Но ничего такого и не случилось. Есенин с Дункан еще не познакомился, остальные были вообще приличны. После ужина читали стихи. Марина Цветаева стрекотала острые и нервные свои строки, с такими же переломами, как сама, с таким же жеманством, как всегда, — с еще свежими, иногда и пронзительными ритмами. Соня таинственно полураспевала сафические строфы — эта спокойно, скорее задумчиво, тоже покуривая папироску, но совсем по-другому, чем Цветаева (у той все рвалось и горело в руках). Страстно кричал свои стихи Эренбург (в то время сочинял еще разные «молитвы о России»).
Просили читать и Михаила Осиповича. Но он как бы смутился— «нет, нет, я сегодня не расположен…» и такой вид был у него, что не хочется выступать, выдаваться… — а вот так тихо, любезно угощать, говорить о литературе с соседом, не напрягая голоса, незаметно и «для себя».
Все это долго тянулось — по времени, но не по самоощущению. Зори конца мая и в Москве ранние. Утро того дня занялось, как ему полагается, нас застало веселыми, расходящимися от Цетлиных. В передней устроили мы с Толстым дуэль — скрестили трости и фехтовали, от избытка сил, молодости, еще не растраченной. Петухами налетали друг на друга, Алексей фыркал, как водяное чудовище, пыхтел, хохотали мы оба. Человек в бурке, сидевший за столом со мной рядом, по фамилии, как оказалось, Блюмкин, мрачно все в бурку свою кутался и молчал.
А потом вышли мы на утренний простор переулка московского, в золоте зачинающегося солнца и (по легкомыслию своему) все еще ощущали себя в прежней, художнически-артистической богеме, в прежней Москве мирной, хотя какой уж был там мир!

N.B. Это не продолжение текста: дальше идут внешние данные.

-- ==== Sys2Proof/Laws/PerInstr.lean ====
section
/-! SUPPORT. The laws stated of every instruction, one lemma per constructor. -/
namespace Sys2Proof.Laws

/-- An instruction is the instruction of its form, so a claim about every form is a claim about every instruction. -/
def FormOfInstr.Statement (i : Instr) : Prop := i.form.instr = i
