@[simp] theorem State.setDE_a (s : State) (w : Word) : (s.setDE w).a = s.a := rfl
@[simp] theorem State.setDE_b (s : State) (w : Word) : (s.setDE w).b = s.b := rfl
@[simp] theorem State.setDE_c (s : State) (w : Word) : (s.setDE w).c = s.c := rfl
@[simp] theorem State.setDE_d (s : State) (w : Word) : (s.setDE w).d = hi8 w := rfl
@[simp] theorem State.setDE_e (s : State) (w : Word) : (s.setDE w).e = lo8 w := rfl
@[simp] theorem State.setDE_f (s : State) (w : Word) : (s.setDE w).f = s.f := rfl
@[simp] theorem State.setDE_h (s : State) (w : Word) : (s.setDE w).h = s.h := rfl
@[simp] theorem State.setDE_l (s : State) (w : Word) : (s.setDE w).l = s.l := rfl
@[simp] theorem State.setDE_pc (s : State) (w : Word) : (s.setDE w).pc = s.pc := rfl
@[simp] theorem State.setDE_sp (s : State) (w : Word) : (s.setDE w).sp = s.sp := rfl
@[simp] theorem State.setDE_ime (s : State) (w : Word) : (s.setDE w).ime = s.ime := rfl
@[simp] theorem State.setDE_lastClockT (s : State) (w : Word) : (s.setDE w).lastClockT = s.lastClockT := rfl
@[simp] theorem State.setDE_lastClockM (s : State) (w : Word) : (s.setDE w).lastClockM = s.lastClockM := rfl
@[simp] theorem State.setDE_mem (s : State) (w : Word) : (s.setDE w).mem = s.mem := rfl
@[simp] theorem State.setDE_bus (s : State) (w : Word) : (s.setDE w).bus = s.bus := rfl
@[simp] theorem State.setDE_accesses (s : State) (w : Word) : (s.setDE w).accesses = s.accesses := rfl
@[simp] theorem State.setDE_unusedWarn (s : State) (w : Word) : (s.setDE w).unusedWarn = s.unusedWarn := rfl

@[simp] theorem State.setHL_a (s : State) (w : Word) : (s.setHL w).a = s.a := rfl
@[simp] theorem State.setHL_b (s : State) (w : Word) : (s.setHL w).b = s.b := rfl
@[simp] theorem State.setHL_c (s : State) (w : Word) : (s.setHL w).c = s.c := rfl
@[simp] theorem State.setHL_d (s : State) (w : Word) : (s.setHL w).d = s.d := rfl
@[simp] theorem State.setHL_e (s : State) (w : Word) : (s.setHL w).e = s.e := rfl
@[simp] theorem State.setHL_f (s : State) (w : Word) : (s.setHL w).f = s.f := rfl
@[simp] theorem State.setHL_h (s : State) (w : Word) : (s.setHL w).h = hi8 w := rfl
@[simp] theorem State.setHL_l (s : State) (w : Word) : (s.setHL w).l = lo8 w := rfl
@[simp] theorem State.setHL_pc (s : State) (w : Word) : (s.setHL w).pc = s.pc := rfl
@[simp] theorem State.setHL_sp (s : State) (w : Word) : (s.setHL w).sp = s.sp := rfl
@[simp] theorem State.setHL_ime (s : State) (w : Word) : (s.setHL w).ime = s.ime := rfl
@[simp] theorem State.setHL_lastClockT (s : State) (w : Word) : (s.setHL w).lastClockT = s.lastClockT := rfl
@[simp] theorem State.setHL_lastClockM (s : State) (w : Word) : (s.setHL w).lastClockM = s.lastClockM := rfl
@[simp] theorem State.setHL_mem (s : State) (w : Word) : (s.setHL w).mem = s.mem := rfl
@[simp] theorem State.setHL_bus (s : State) (w : Word) : (s.setHL w).bus = s.bus := rfl
@[simp] theorem State.setHL_accesses (s : State) (w : Word) : (s.setHL w).accesses = s.accesses := rfl
@[simp] theorem State.setHL_unusedWarn (s : State) (w : Word) : (s.setHL w).unusedWarn = s.unusedWarn := rfl

@[simp] theorem State.setAF_a (s : State) (w : Word) : (s.setAF w).a = hi8 w := rfl
@[simp] theorem State.setAF_b (s : State) (w : Word) : (s.setAF w).b = s.b := rfl
@[simp] theorem State.setAF_c (s : State) (w : Word) : (s.setAF w).c = s.c := rfl
@[simp] theorem State.setAF_d (s : State) (w : Word) : (s.setAF w).d = s.d := rfl
@[simp] theorem State.setAF_e (s : State) (w : Word) : (s.setAF w).e = s.e := rfl
@[simp] theorem State.setAF_f (s : State) (w : Word) : (s.setAF w).f = lo8 w &&& 0xF0#8 := rfl
@[simp] theorem State.setAF_h (s : State) (w : Word) : (s.setAF w).h = s.h := rfl
@[simp] theorem State.setAF_l (s : State) (w : Word) : (s.setAF w).l = s.l := rfl
@[simp] theorem State.setAF_pc (s : State) (w : Word) : (s.setAF w).pc = s.pc := rfl
@[simp] theorem State.setAF_sp (s : State) (w : Word) : (s.setAF w).sp = s.sp := rfl
@[simp] theorem State.setAF_ime (s : State) (w : Word) : (s.setAF w).ime = s.ime := rfl
@[simp] theorem State.setAF_lastClockT (s : State) (w : Word) : (s.setAF w).lastClockT = s.lastClockT := rfl
@[simp] theorem State.setAF_lastClockM (s : State) (w : Word) : (s.setAF w).lastClockM = s.lastClockM := rfl
@[simp] theorem State.setAF_mem (s : State) (w : Word) : (s.setAF w).mem = s.mem := rfl
@[simp] theorem State.setAF_bus (s : State) (w : Word) : (s.setAF w).bus = s.bus := rfl
@[simp] theorem State.setAF_accesses (s : State) (w : Word) : (s.setAF w).accesses = s.accesses := rfl
@[simp] theorem State.setAF_unusedWarn (s : State) (w : Word) : (s.setAF w).unusedWarn = s.unusedWarn := rfl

…Всех ранее погиб мой сосед в бурке. Правда, в июле того же года он убил германского посла в Москве графа Мирбаха. Я забыл уже для чего — но для чего-то это нужно было партии левых эсеров, к которой он принадлежал».
6
А в тот вечер, когда к Цетлиным пришли Бунины и Зайцевы, Мария Самойловна сыграла на фортепьяно что-то из пьес Листа. Она то и дело фальшивила, но гости делали вид, что не замечают этого.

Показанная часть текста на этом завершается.